Your task:
Whenever a line in this data holds the word "lossScaleWord", report that line in full.

======== Record excerpts ========

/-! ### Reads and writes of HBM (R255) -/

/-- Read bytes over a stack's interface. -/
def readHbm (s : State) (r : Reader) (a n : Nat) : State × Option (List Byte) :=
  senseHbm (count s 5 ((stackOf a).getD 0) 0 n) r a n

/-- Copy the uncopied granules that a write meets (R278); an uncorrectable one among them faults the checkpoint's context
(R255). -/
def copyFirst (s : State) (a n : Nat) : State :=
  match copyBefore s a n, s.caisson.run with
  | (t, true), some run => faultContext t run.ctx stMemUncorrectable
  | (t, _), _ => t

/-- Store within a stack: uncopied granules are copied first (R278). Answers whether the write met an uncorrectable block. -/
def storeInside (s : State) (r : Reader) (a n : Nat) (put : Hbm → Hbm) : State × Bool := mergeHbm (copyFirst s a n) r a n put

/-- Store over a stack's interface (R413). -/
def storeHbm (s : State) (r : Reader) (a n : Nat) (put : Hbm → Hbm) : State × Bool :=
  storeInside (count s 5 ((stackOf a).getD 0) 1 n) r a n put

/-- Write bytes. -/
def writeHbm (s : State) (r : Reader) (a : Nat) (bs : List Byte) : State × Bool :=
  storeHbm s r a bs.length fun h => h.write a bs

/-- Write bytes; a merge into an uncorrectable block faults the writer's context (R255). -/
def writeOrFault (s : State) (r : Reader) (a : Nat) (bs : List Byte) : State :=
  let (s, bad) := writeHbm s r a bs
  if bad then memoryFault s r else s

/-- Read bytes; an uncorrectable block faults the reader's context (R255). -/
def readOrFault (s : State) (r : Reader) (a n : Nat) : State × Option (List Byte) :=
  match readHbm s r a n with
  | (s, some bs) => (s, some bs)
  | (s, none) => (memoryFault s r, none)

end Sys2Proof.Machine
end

========
======== Record excerpts ========

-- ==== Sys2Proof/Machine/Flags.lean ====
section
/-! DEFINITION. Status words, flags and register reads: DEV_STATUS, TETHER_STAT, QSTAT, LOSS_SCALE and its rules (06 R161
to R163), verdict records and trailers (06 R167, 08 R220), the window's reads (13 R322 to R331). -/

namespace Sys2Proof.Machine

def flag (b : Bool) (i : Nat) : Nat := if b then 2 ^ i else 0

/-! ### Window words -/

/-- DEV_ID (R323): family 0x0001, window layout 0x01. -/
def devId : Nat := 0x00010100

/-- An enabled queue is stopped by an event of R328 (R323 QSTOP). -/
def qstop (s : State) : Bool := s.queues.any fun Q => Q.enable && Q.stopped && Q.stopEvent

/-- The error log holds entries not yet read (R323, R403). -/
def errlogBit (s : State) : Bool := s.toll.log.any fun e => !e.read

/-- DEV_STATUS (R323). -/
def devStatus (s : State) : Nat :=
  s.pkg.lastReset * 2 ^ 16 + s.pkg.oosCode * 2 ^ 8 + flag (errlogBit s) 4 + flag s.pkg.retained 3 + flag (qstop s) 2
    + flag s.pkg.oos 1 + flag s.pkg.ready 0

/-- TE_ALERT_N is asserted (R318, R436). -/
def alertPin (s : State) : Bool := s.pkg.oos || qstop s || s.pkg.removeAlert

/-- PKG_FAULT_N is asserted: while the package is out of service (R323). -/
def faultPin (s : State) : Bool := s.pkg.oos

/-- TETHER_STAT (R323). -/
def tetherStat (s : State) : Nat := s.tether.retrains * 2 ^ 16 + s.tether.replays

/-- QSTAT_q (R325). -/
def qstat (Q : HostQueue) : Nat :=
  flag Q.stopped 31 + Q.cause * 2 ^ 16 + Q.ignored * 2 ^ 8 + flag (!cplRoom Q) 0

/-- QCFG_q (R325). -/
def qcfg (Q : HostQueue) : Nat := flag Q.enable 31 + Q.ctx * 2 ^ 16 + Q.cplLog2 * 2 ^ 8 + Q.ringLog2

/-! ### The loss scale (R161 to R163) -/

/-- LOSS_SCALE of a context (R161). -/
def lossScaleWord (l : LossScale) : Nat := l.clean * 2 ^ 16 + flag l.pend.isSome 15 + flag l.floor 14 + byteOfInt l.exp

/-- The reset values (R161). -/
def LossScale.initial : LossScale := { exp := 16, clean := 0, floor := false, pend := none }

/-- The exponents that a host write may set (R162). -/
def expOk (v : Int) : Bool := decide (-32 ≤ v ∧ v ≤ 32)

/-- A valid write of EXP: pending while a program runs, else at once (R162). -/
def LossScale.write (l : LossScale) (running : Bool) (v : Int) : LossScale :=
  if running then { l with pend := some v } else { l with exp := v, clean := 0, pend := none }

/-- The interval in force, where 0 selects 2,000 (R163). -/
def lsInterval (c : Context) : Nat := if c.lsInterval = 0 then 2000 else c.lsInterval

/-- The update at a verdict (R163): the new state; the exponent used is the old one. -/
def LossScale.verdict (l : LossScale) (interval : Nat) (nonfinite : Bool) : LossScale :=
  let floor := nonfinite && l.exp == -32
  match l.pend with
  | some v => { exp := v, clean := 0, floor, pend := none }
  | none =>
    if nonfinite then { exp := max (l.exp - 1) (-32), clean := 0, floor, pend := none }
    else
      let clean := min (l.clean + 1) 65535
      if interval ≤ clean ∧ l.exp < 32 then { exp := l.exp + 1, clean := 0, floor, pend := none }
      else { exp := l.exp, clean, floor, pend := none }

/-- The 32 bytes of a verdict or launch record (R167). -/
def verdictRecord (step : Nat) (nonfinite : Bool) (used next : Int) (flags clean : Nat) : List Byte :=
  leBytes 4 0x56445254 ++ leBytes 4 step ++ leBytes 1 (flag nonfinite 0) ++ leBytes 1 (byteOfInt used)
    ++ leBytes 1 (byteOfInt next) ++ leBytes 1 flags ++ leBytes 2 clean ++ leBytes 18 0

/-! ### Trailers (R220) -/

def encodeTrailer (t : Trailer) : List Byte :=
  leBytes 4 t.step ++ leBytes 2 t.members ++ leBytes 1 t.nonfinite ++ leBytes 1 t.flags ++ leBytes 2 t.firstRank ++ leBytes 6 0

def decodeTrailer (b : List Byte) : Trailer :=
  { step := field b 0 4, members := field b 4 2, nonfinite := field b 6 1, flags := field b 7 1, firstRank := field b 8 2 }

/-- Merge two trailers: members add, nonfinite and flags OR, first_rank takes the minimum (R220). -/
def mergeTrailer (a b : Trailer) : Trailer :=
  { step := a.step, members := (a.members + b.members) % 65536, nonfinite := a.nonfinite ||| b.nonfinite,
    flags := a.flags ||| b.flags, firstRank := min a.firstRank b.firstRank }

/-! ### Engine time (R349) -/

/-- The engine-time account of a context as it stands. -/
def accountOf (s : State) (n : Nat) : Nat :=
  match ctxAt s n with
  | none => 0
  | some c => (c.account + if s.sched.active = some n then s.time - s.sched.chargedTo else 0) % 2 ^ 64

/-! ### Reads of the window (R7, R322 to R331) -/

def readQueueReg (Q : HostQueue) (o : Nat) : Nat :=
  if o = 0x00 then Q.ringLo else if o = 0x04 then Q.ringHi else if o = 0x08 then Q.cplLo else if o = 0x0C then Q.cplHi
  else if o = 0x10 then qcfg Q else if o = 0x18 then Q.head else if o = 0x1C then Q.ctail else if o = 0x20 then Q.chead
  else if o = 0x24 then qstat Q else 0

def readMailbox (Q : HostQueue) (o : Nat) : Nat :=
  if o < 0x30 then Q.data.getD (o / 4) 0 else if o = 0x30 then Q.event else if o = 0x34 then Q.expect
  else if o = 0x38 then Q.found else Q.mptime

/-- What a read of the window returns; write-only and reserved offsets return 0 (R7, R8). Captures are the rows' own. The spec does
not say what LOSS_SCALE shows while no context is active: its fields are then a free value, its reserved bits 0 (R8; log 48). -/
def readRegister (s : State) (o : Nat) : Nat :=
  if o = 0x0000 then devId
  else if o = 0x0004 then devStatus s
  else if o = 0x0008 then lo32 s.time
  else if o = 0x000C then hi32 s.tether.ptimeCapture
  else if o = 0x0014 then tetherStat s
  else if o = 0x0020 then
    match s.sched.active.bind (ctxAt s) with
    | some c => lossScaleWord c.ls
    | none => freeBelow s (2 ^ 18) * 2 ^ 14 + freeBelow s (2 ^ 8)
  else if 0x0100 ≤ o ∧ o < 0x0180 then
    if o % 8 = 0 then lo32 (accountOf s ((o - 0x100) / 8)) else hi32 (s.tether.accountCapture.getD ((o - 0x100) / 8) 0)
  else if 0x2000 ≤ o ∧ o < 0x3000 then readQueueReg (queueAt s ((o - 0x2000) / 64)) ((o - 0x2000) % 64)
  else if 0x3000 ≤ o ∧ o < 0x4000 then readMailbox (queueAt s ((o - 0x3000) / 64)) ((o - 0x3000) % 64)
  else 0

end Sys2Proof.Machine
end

========

Written solution:
def lossScaleWord (l : LossScale) : Nat := l.clean * 2 ^ 16 + flag l.pend.isSome 15 + flag l.floor 14 + byteOfInt l.exp
    | some c => lossScaleWord c.ls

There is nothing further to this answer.